The FCC recently approved Time Warner’s merger with Charter Communications, which will make this massive communications conglomerate a superpower in years to come. While the merger will bring service to 2 million new customers, it’s too soon to tell how it’ll impact prices and customer satisfaction.
Verizon Fios is our top pick for best overall ISP (regardless of price): It gets consistently high ratings for speed and reliability, and even manages to not entirely bomb at customer service. It’s certainly worth checking out if you have access — and that’s a big “if,” since fiber optic internet requires huge overhauls of local infrastructure, meaning it’s only inching its way across America. Yes, it is more expensive; a basic package will get you 50 Mbps at $50 a month for one year, excluding equipment charges, taxes, and other fees (which can add up). But, if you’re after more speed, or have more users in your household, Verizon has the best service and the bang for the buck gets pretty enticing: $60 for 100 Mbps, $70 for 150 Mbps. Those are introductory prices; expect the typical one-year price hike with this option.
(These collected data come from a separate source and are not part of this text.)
def execVbcst (o : OpVred) (s : State) : Out :=
  issue (.vbcst o) s fun s uid t vals =>
    let n := elemBits o.t
    vecDone s uid o.va (vecFold n (512 / n) (activeElem n (t.kmask o.k.toNat)) 1 (t.vreg o.va) t.sys.srseed
      fun _ _ => plain (vals.getD 0 0).toNat)

/-- The exact sum over active bytes of va[j] × byte (j mod 8) of g[D]. -/
def dot8 (l : Line) (w : Word) (km : BitVec 16) : Int :=
  (List.range 64).foldl (fun a j =>
    if activeElem 8 km j then a + toSigned 8 (elemOf 8 l j) * toSigned 8 (bitsOf w (8 * (j % 8)) 8) else a) 0

def execVdot8 (o : OpVdot) (s : State) : Out :=
  issue (.vdot8 o) s fun s uid t vals =>
    let w := vals.getD 0 0
    .done (s.putD s.cur uid o.d (w + BitVec.ofInt 64 (dot8 (t.vreg o.va) w (t.kmask o.k.toNat))))

def execVpopk (o : OpVpopk) (s : State) : Out :=
  issue (.vpopk o) s fun s uid t _ =>
    let n := elemBits o.t
    .done (s.putD s.cur uid o.d (BitVec.ofNat 64 ((List.range (512 / n)).countP (activeElem n (t.kmask o.k.toNat)))))

/-! ## VPRM (R302) -/

/-- VSEL writes every granule. -/
def execVsel (o : OpVlog) (s : State) : Out :=
  issue (.vsel o) s fun s uid t _ =>
    .done (s.putV uid o.vd (lineMerge (t.vreg o.vb) (t.vreg o.va) (BitVec.ofNat 64
      ((List.range 16).foldl (fun a i => a + if (t.kmask o.k.toNat).getLsbD i then 15 * 2 ^ (4 * i) else 0) 0))))

/-- A permutation: element j of the result by the lines of va and vb and the element count. -/
def vprm (n : Nat) (k : BitVec 2) (vd va vb : BitVec 4) (f : Nat → Line → Line → Nat → Nat) : Body :=
  vecOp n k vd noDraw fun t _ j => plain (f (512 / n) (t.vreg va) (t.vreg vb) j)

def execVshuf (o : OpVt) (s : State) : Out :=
  let n := elemBits o.t
  issue (.vshuf o) s (vprm n o.k o.vd o.va o.vb fun count a b j => elemOf n a (elemOf n b j % count))

def execVzip (o : OpV) (s : State) : Out :=
  let n := elemBits o.t
  issue (.vzip o) s (vprm n o.k o.vd o.va o.vb fun count a b j =>
    let h := if o.m3 = 1 then count / 2 else 0
    elemOf n (if j % 2 = 0 then a else b) (h + j / 2))

def execVunzip (o : OpV) (s : State) : Out :=
  let n := elemBits o.t
  issue (.vunzip o) s (vprm n o.k o.vd o.va o.vb fun count a b j =>
    let odd := if o.m3 = 1 then 1 else 0
    if j < count / 2 then elemOf n a (2 * j + odd) else elemOf n b (2 * (j - count / 2) + odd))

/-- Bitwise operations on active granules. -/
def vlogic (o : OpVlog) (f : Nat → Nat → Nat) : Body := vprm 32 o.k o.vd o.va o.vb fun _ a b j => f (elemOf 32 a j) (elemOf 32 b j)
def execVand (o : OpVlog) (s : State) : Out := issue (.vand o) s (vlogic o (· &&& ·))
def execVor (o : OpVlog) (s : State) : Out := issue (.vor o) s (vlogic o (· ||| ·))
def execVxor (o : OpVlog) (s : State) : Out := issue (.vxor o) s (vlogic o (· ^^^ ·))

/-! ## VCVT (R303 to R306) -/

/-- The format code of an M3 destination (R242). -/
def cvtDest (m3 : BitVec 3) : Nat := if m3 = 0 then 0 else if m3 = 1 then 1 else if m3 = 2 then 2 else if m3 ≤ 5 then m3.toNat + 1 else m3.toNat + 2
/-- Bits of an element of a format code. -/
def codeBits (c : Nat) : Nat := if c ≤ 7 then elemBits (BitVec.ofNat 3 c) else 8

/-- One element of a source type to a destination format. -/
def convertElem (src : BitVec 3) (dst : Nat) (mode : Mode) (x : Nat) : FRes :=
  let v : FVal :=
    if isFloat src then (fmtOfCode src.toNat).decode x
    else
      let i := toSigned (elemBits src) x
      .fin (decide (i < 0)) i.natAbs 0
  if dst ≤ 2 then toIntegral mode (codeBits dst) v else (fmtOfCode dst).convert mode v

def execCvt (o : OpVcvt) (s : State) : Out :=
  issue (.cvt o) s fun s uid t _ =>
    let dst := cvtDest o.m3
    let ns := elemBits o.t
    let nd := codeBits dst
    let wide := max ns nd
    let old := if nd < wide then t.vreg o.vd &&& BitVec.ofNat 512 (2 ^ (nd * (512 / wide)) - 1) else t.vreg o.vd
    vecDone s uid o.vd (vecFold nd (512 / wide) (activeElem wide (t.kmask o.k.toNat)) (frmCode t.sys.frm) old t.sys.srseed
      fun mode j => convertElem o.t dst mode (elemOf ns (t.vreg o.va) j))

/-- Magnitudes of the codes 0 to 7 of a block type, times 8 (R214). -/
def codeMags (ty : Nat) : List Nat :=
  if ty = 0 then [0, 8, 16, 24, 32, 40, 48, 56]
  else if ty = 1 then [0, 4, 8, 12, 16, 24, 32, 48]
  else if ty = 2 then [0, 1, 2, 4, 8, 16, 32, 64]
  else [0, 8, 16, 24, 32, 64, 128, 256]

/-- The code of a magnitude index with a sign; a zero is always 0000. -/
def codeOf (ty idx : Nat) (neg : Bool) : Nat := if !neg || idx = 0 then idx else if ty = 0 then 16 - idx else 8 + idx
/-- Magnitude index and sign of a code. -/
def codeIdx (ty c : Nat) : Nat × Bool :=
  if c < 8 then (c, false) else if c = 8 then (0, false) else if ty = 0 then (16 - c, true) else (c - 8, true)

/-- The value of a code under a scale byte, as an exact value (R214). -/
def blockValue (scale c : Nat) : FVal :=
  let ty := scale / 64
  let (i, neg) := codeIdx ty c
  .fin neg ((codeMags ty).getD i 0) ((scale % 64 : Nat) - 35)

/-- The index of the magnitude nearest to num / den, a tie going to the even index. -/
def nearestIdx (mags : List Nat) (num den : Nat) : Nat :=
  let dist (i : Nat) : Nat := let c := mags.getD i 0 * den; if c ≤ num then num - c else c - num
  (List.range 8).foldl (fun best i => if dist i < dist best || (dist i = dist best && i % 2 = 0 && best % 2 = 1) then i else best) 0

/-- The exponent of a block (R215). -/
def blockExp (ty : Nat) (xs : List FVal) : Nat :=
  if xs.any FVal.isInf then 63
  else
    let emax : Int := if ty = 2 then 3 else if ty = 3 then 5 else 2
    let logs := xs.filterMap fun x => match x with
      | .fin _ m e => if m = 0 then none else some ((Nat.log2 m : Int) + e)
      | _ => none
    match logs with
    | [] => 0
    | l :: rest => (max 0 (min 63 (rest.foldl max l - emax + 32))).toNat

/-- The code of one input (R215). -/
def blockCode (ty exp : Nat) (x : FVal) : FRes :=
  let mags := codeMags ty
  match x with
  | .nan _ => ⟨0, flagNV, false⟩
  | .inf neg => ⟨codeOf ty 7 neg, flagNV ||| flagNX, true⟩
  | .fin neg m e =>
    let sh : Int := e - exp + 35
    let num := m * 2 ^ sh.toNat
    let den := 2 ^ (-sh).toNat
    if mags.getD 7 0 * den < num then ⟨codeOf ty 7 neg, flagNX, true⟩
    else
      let i := nearestIdx mags num den
      ⟨codeOf ty i neg, if mags.getD i 0 * den = num then 0 else flagNX, false⟩

def execQblk (o : OpQblk) (s : State) : Out :=
  issue (.qblk o) s fun s uid t _ =>
    let n := elemBits o.t
    let m := fmtOfCode o.t.toNat
    let lines := if o.t = 6 then [t.vreg o.va, t.vreg (o.va + 1)] else [t.vreg o.va]
    let xs := lines.flatMap fun l => (List.range (512 / n)).map fun j => m.decode (elemOf n l j)
    let exp := blockExp o.typ.toNat xs
    let codes := xs.map (blockCode o.typ.toNat exp)
    let l := lineOfElems 4 (codes.map (·.bits)) ||| BitVec.ofNat 512 ((o.typ.toNat * 64 + exp) * 2 ^ 128)
    vecDone s uid o.vd ⟨l, codes.foldl (fun a r => a ||| r.flags) 0, codes.countP (·.sat), t.sys.srseed⟩

def execDqblk (o : OpDqblk) (s : State) : Out :=
  issue (.dqblk o) s fun s uid t _ =>
    let n := elemBits o.t
    let src := t.vreg o.va
    let rs := (List.range 32).map fun j => (fmtOfCode o.t.toNat).convert .rne (blockValue (elemOf 8 src 16) (elemOf 4 src j))
    let flags := rs.foldl (fun a r => a ||| r.flags) 0
    let s := if o.t = 6 then s.putV uid (o.vd + 1) (lineOfElems n ((rs.drop 16).map (·.bits))) else s
    vecDone s uid o.vd ⟨lineOfElems n ((rs.take (512 / n)).map (·.bits)), flags, 0, t.sys.srseed⟩

def execVrnd (o : OpVcvt) (s : State) : Out :=
  let n := elemBits o.t
  issue (.vrnd o) s (vecOp n o.k o.vd (fun t => m3Code o.m3 t.sys.frm) fun t mode j =>
    (fmtOfCode o.t.toNat).integral mode (elemOf n (t.vreg o.va) j))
Runner-Up for Best Cheap Internet
Comcast Xfinity: Its second tier plan — 25 Mbps for $40/month — is a good deal, but buyer beware. Comcast gets slammed in all the polls for its poor customer service, so only go this route if you’re willing to sit through a lot of hold music.
The Best Cheap Internet Providers: Summed Up
Did You Know?
Prices vary by location.
While some cities subsidize broadband, installation and infrastructure expenses could drive up costs in rural areas. And not everything is available everywhere. Broadband Now is a great resource for finding which options are available in your ZIP code.
The cheapest plan might be the plan you already have.
Make it even cheaper by buying any equipment you’re renting (you might be getting charged over $10/month for a modem/router combo you could buy for $50), bundling your services, and then calling up to negotiate — tell your ISP you’re considering some of our other top picks and see if it’ll give you a deal.
The Bottom Line
The cheapest way to get internet is to figure out how much you actually need — if it’s not a lot, you don’t have to pay a lot. A Karma Go costs $149 up front, but can be as inexpensive month-to-month as you want. For more bandwidth, your address determines your options: Fios is the fastest and the best (but not the cheapest); Time Warner is cheaper and more flexible (but certainly not the best).